(Beginning of Stored data)

/-- The pixel records of a triangle, quad by quad, row by row. -/
def Tri.pixels (t : Tri) : List (List Byte) :=
  let (x0, x1) := pixelSpan t.v0.x t.v1.x t.v2.x (recHalf t.bs 20) (recHalf t.bs 22)
  let (y0, y1) := pixelSpan t.v0.y t.v1.y t.v2.y (recHalf t.bs 21) (recHalf t.bs 23)
  (fromTo (y0 / 2) ((y1 + 1) / 2)).flatMap (fun qy =>
    (fromTo (x0 / 2) ((x1 + 1) / 2)).flatMap (fun qx =>
      let q := quadAt qx qy
      if q.any (fun p => t.covers p.1 p.2) then q.map (fun p => t.pixel p.1 p.2) else []))

/-- Counts of records that an edge's allowance refuses (R293). -/
def State.countRefused (s : State) (node n : Nat) : State :=
  if n = 0 then s else s.setStatus node (fun x => { x with overrun := sat16 (x.overrun + n) })

/-- RASTERISE_TRIANGLE (R308, R309): whole quads within the fan-out of the record's edge are produced; those beyond it are
refused as R293 refuses a block's (entry 26). -/
def rasteriseStep (die node : Nat) (s : State) : State :=
  match s.node? node with
  | none => s
  | some n =>
    if n.kind ≠ kindRaster then s
    else
      match s.takeRecord die node with
      | none => s
      | some (s', e) =>
        let edge := bits (recWord e.bytes 12) 8 8
        if (List.range 9).any (fun k => notFinite (recWord e.bytes k)) then
          ((s'.countOverrun node).nodeOutput die node edge []).drainCheck
        else
          let t := triOf e.bytes
          let all := if t.culled then [] else t.pixels
          let room := match n.edges[edge]? with | some e => e.fanout | none => 0
          let keep := min all.length room / 4 * 4
          ((s'.countRefused node (all.length - keep)).nodeOutput die node edge (all.take keep)).drainCheck

/-- RASTERISE_TRIANGLE (R308). -/
def execRasteriseTriangle (die : Nat) (node : Nat) (s : State) : Out := .next (rasteriseStep die node s)

/-! ## Ray traversal (R310, R311, R361 to R364) -/

/-- A vector in units of 2^-149. -/
structure Vec where
  x : Int
  y : Int
  z : Int
deriving DecidableEq, Repr

/-- Difference. -/
def Vec.sub (a b : Vec) : Vec := { x := a.x - b.x, y := a.y - b.y, z := a.z - b.z }
/-- Scalar product. -/
def Vec.dot (a b : Vec) : Int := a.x * b.x + a.y * b.y + a.z * b.z
/-- Vector product. -/
def Vec.cross (a b : Vec) : Vec :=
  { x := a.y * b.z - a.z * b.y, y := a.z * b.x - a.x * b.z, z := a.x * b.y - a.y * b.x }

/-- Three FP32 fields as a vector. -/
def vecOf (bs : List Byte) (k : Nat) : Vec :=
  { x := fixOf (recWord bs k), y := fixOf (recWord bs (k + 1)), z := fixOf (recWord bs (k + 2)) }

/-- An exact quotient with a denominator that is not negative; denominator 0 stands for an infinity. -/
structure Quot where
  n : Int
  d : Int
deriving DecidableEq, Repr

/-- A quotient brought to a positive denominator. -/
def quotOf (n d : Int) : Quot := if d < 0 then { n := -n, d := -d } else { n := n, d := d }

/-- a ≤ b. -/
def Quot.le (a b : Quot) : Bool :=
  if a.d = 0 ∧ b.d = 0 then decide (a.n ≤ b.n) else decide (a.n * b.d ≤ b.n * a.d)
/-- a < b. -/
def Quot.lt (a b : Quot) : Bool := !b.le a
/-- The greater. -/
def Quot.max (a b : Quot) : Quot := if a.le b then b else a
/-- The smaller. -/
def Quot.min (a b : Quot) : Quot := if a.le b then a else b

/-- An FP32 pattern, not a NaN, as a quotient. -/
def quotBits (b : Nat) : Quot :=
  if isInfBits .f32 b then { n := if signOfBits .f32 b then -1 else 1, d := 0 } else { n := fixOf b, d := 2 ^ 149 }

/-- A ray (R310). -/
structure Ray where
  o : Vec
  d : Vec
  tmin : Quot
  tmax : Quot
  root : Nat
  any : Bool
  cullb : Bool
deriving DecidableEq, Repr

/-- The ray of a record. -/
def rayOf (bs : List Byte) : Ray :=
  { o := vecOf bs 0, d := vecOf bs 3, tmin := quotBits (recWord bs 6), tmax := quotBits (recWord bs 7),
    root := leValue ((bs.drop 32).take 8), any := bit (recWord bs 11) 0, cullb := bit (recWord bs 11) 1 }

/-- The ray is invalid (R364). -/
def rayBad (bs : List Byte) : Bool :=
  let r := rayOf bs
  (List.range 8).any (fun k => isNaNBits .f32 (recWord bs k))
    || (decide (r.d = { x := 0, y := 0, z := 0 }) && !(List.range 3).any (fun k => isInfBits .f32 (recWord bs (3 + k))))
    || r.tmax.lt r.tmin

/-- A component of the origin or the direction is infinite: the manual states no result (entry 8). -/
def rayOpen (bs : List Byte) : Bool := (List.range 6).any (fun k => isInfBits .f32 (recWord bs k))

/-- A hit found: t, u and v, the triangle and its place. -/
structure Hit where
  t : Quot
  u : Quot
  v : Quot
  prim : Nat
  /-- byte offset of the leaf from ASPTR, and of the triangle -/
  leaf : Nat
  at_ : Nat
deriving DecidableEq, Repr

/-- How a traversal ends before its result. -/
inductive RayEnd where
  /-- HIT 2 -/
  | invalid
  /-- the structure holds a number for which the manual states no result -/
  | open_
  | miss (va : Nat)
  | wait
deriving DecidableEq, Repr

/-- A traversal under way: the machine, whose ranges a read may fold, and the best hit. -/
abbrev RayR := Except RayEnd (State × Option Hit)

/-- Bytes of the structure (R361, R364). -/
def State.rayRead (s : State) (core va n : Nat) : Except RayEnd (State × List Byte) :=
  match s.jobRead core (lineParts va n) with
  | .ok x => .ok x
  | .error (.miss va) => .error (.miss va)
  | .error .wait => .error .wait
  | .error (.fault _ _ _) => .error .invalid

/-- The interval of one axis of a box: none when it contributes nothing (R363). -/
def axisSpan (lo hi o d : Int) : Option (Quot × Quot) :=
  if d = 0 then
    (if lo ≤ o ∧ o ≤ hi then some ({ n := -1, d := 0 }, { n := 1, d := 0 }) else none)
  else
    let a := quotOf (lo - o) d
    let b := quotOf (hi - o) d
    some (a.min b, a.max b)

/-- t_enter of a child's box, when the box is hit (R361, R363). -/
def boxEnter (r : Ray) (bs : List Byte) (i : Nat) : Option Quot :=
  let q (k : Nat) : Nat := (bs.getD (56 + 6 * i + k) 0#8).toNat
  let exp (k : Nat) : Nat := (bs.getD (12 + k) 0#8).toNat
  let org := vecOf bs 0
  let side (o : Int) (k v : Nat) : Int := o + (v * 2 ^ (exp k + 22) : Nat)
  if q 0 > q 3 ∨ q 1 > q 4 ∨ q 2 > q 5 then none
  else
    match axisSpan (side org.x 0 (q 0)) (side org.x 0 (q 3)) r.o.x r.d.x,
      axisSpan (side org.y 1 (q 1)) (side org.y 1 (q 4)) r.o.y r.d.y,
      axisSpan (side org.z 2 (q 2)) (side org.z 2 (q 5)) r.o.z r.d.z with
    | some x, some y, some z =>
      let enter := (x.1.max y.1).max z.1
      let exit_ := (x.2.min y.2).min z.2
      if enter.le exit_ && r.tmin.le exit_ && enter.le r.tmax then some enter else none
    | _, _, _ => none

/-- The offset of a child in bytes. -/
def childOff (bs : List Byte) (i : Nat) : Nat := 16 * leValue ((bs.drop (24 + 4 * i)).take 4)
/-- Child i is a leaf. -/
def childLeaf (bs : List Byte) (i : Nat) : Bool := bit (leValue ((bs.drop 16).take 1)) i
/-- Triangles of leaf child i. -/
def childCount (bs : List Byte) (i : Nat) : Nat := bits (leValue ((bs.drop 20).take 4)) (4 * i) 4
/-- Child i is present. -/
def childThere (bs : List Byte) (i : Nat) : Bool := bit (leValue ((bs.drop 15).take 1)) i

/-- A visited box node that R364 refuses. -/
def nodeBad (bs : List Byte) : Bool :=
  (List.range 3).any (fun k => bs.getD (12 + k) 0#8 == 255#8)
    || leValue ((bs.drop 17).take 3) != 0 || leValue ((bs.drop 104).take 24) != 0
    || (List.range 8).any (fun i =>
        childThere bs i && (if childLeaf bs i then childCount bs i == 0 else childOff bs i % 128 != 0))

/-- A child put among those hit by ascending t_enter, equals in ascending index. -/
def insertChild (e : Quot × Nat) (l : List (Quot × Nat)) : List (Quot × Nat) :=
  match l with
  | [] => [e]
  | x :: rest => if e.1.lt x.1 then e :: x :: rest else x :: insertChild e rest

/-- The children that are hit, in the order visited (R364). -/
def hitChildren (r : Ray) (bs : List Byte) : List Nat :=
  let hit := (List.range 8).filterMap (fun i => if childThere bs i then (boxEnter r bs i).map (fun t => (t, i)) else none)
  (hit.foldl (fun acc e => insertChild e acc) []).map (fun e => e.2)

/-- The better of two hits: the least t, then the lower triangle address (R364). -/
def betterHit (best : Option Hit) (h : Hit) : Option Hit :=
  match best with
  | none => some h
  | some b => if h.t.lt b.t || (!b.t.lt h.t && decide (h.at_ < b.at_)) then some h else some b

/-- A triangle tested (R310, R363): u is the weight of vertex 1 and v that of vertex 2. -/
def triangleHit (r : Ray) (bs : List Byte) (leaf at_ : Nat) : Option Hit :=
  let p0 := vecOf bs 0
  let e1 := (vecOf bs 3).sub p0
  let e2 := (vecOf bs 6).sub p0
  let nd := (e1.cross e2).dot r.d
  if nd = 0 ∨ (nd > 0 ∧ r.cullb = true) then none
  else
    let tv := r.o.sub p0
    let u := quotOf (tv.dot (r.d.cross e2)) (-nd)
    let v := quotOf (r.d.dot (tv.cross e1)) (-nd)
    let t := quotOf (e2.dot (tv.cross e1)) (-nd)
    if u.n < 0 ∨ v.n < 0 ∨ u.n + v.n > u.d then none
    else if r.tmin.le t && t.le r.tmax then some { t := t, u := u, v := v, prim := recWord bs 9, leaf := leaf, at_ := at_ }
    else none

/-- The triangles of a leaf, in ascending address; under ANY the first hit ends the search. -/
def State.rayLeaf (s : State) (core : Nat) (r : Ray) (leaf : Nat) (best : Option Hit) (ks : List Nat) : RayR :=
  match ks with
  | [] => .ok (s, best)
  | k :: rest =>
    if r.any && best.isSome then .ok (s, best)
    else
      let at_ := leaf + 48 * k
      match s.rayRead core (r.root + at_) 48 with
      | .error x => .error x
      | .ok (s', bs) =>
        if (List.range 9).any (fun k => notFinite (recWord bs k)) then .error .open_
        else
          match triangleHit r bs leaf at_ with
          | some h => s'.rayLeaf core r leaf (betterHit best h) rest
          | none => s'.rayLeaf core r leaf best rest

/-- Children visited in their order. -/
def visitAll (go : State → Option Hit → Nat → RayR) (any : Bool) (s : State) (best : Option Hit) (cs : List Nat) : RayR :=
  match cs with
  | [] => .ok (s, best)
  | i :: rest =>
    if any && best.isSome then .ok (s, best)
    else
      match go s best i with
      | .ok (s', best') => visitAll go any s' best' rest
      | .error x => .error x

/-- A BOX NODE VISITED (R364), with `room` box nodes of the stack of 64 left. -/
def rayBox (room core : Nat) (r : Ray) (off : Nat) (s : State) (best : Option Hit) : RayR :=
  match room with
  | 0 => .error .invalid
  | room + 1 =>
    match s.rayRead core (r.root + off) 128 with
    | .error x => .error x
    | .ok (s', bs) =>
      if nodeBad bs then .error .invalid
      else if (List.range 3).any (fun k => notFinite (recWord bs k)) then .error .open_
      else
        visitAll (fun s best i =>
          if childLeaf bs i then s.rayLeaf core r (childOff bs i) best (List.range (childCount bs i))
          else rayBox room core r (childOff bs i) s best) r.any s' best (hitChildren r bs)

/-- A hit record (R311). -/
def hitRecord (bs : List Byte) (hit : Nat) (h : Option Hit) : List Byte :=
  let num (x : Quot) : List Byte := leBytes (ratF32 x.n x.d) 4
  leBytes (recWord bs 10) 4 ++ leBytes hit 4
    ++ (match h with
        | some h => num h.t ++ num h.u ++ num h.v ++ leBytes h.prim 4 ++ leBytes h.leaf 8
        | none => leBytes 0 12 ++ leBytes 0xFFFFFFFF 4 ++ leBytes 0 8)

(End of Stored data)

### [Work instruction]
Copy verbatim, from the listing above, each line from the one containing "best hit. -/" down to the one containing "(if lo ≤ o ∧", inclusive.

### [Answer section]
/-- A traversal under way: the machine, whose ranges a read may fold, and the best hit. -/
abbrev RayR := Except RayEnd (State × Option Hit)

/-- Bytes of the structure (R361, R364). -/
def State.rayRead (s : State) (core va n : Nat) : Except RayEnd (State × List Byte) :=
  match s.jobRead core (lineParts va n) with
  | .ok x => .ok x
  | .error (.miss va) => .error (.miss va)
  | .error .wait => .error .wait
  | .error (.fault _ _ _) => .error .invalid

/-- The interval of one axis of a box: none when it contributes nothing (R363). -/
def axisSpan (lo hi o d : Int) : Option (Quot × Quot) :=
  if d = 0 then
    (if lo ≤ o ∧ o ≤ hi then some ({ n := -1, d := 0 }, { n := 1, d := 0 }) else none)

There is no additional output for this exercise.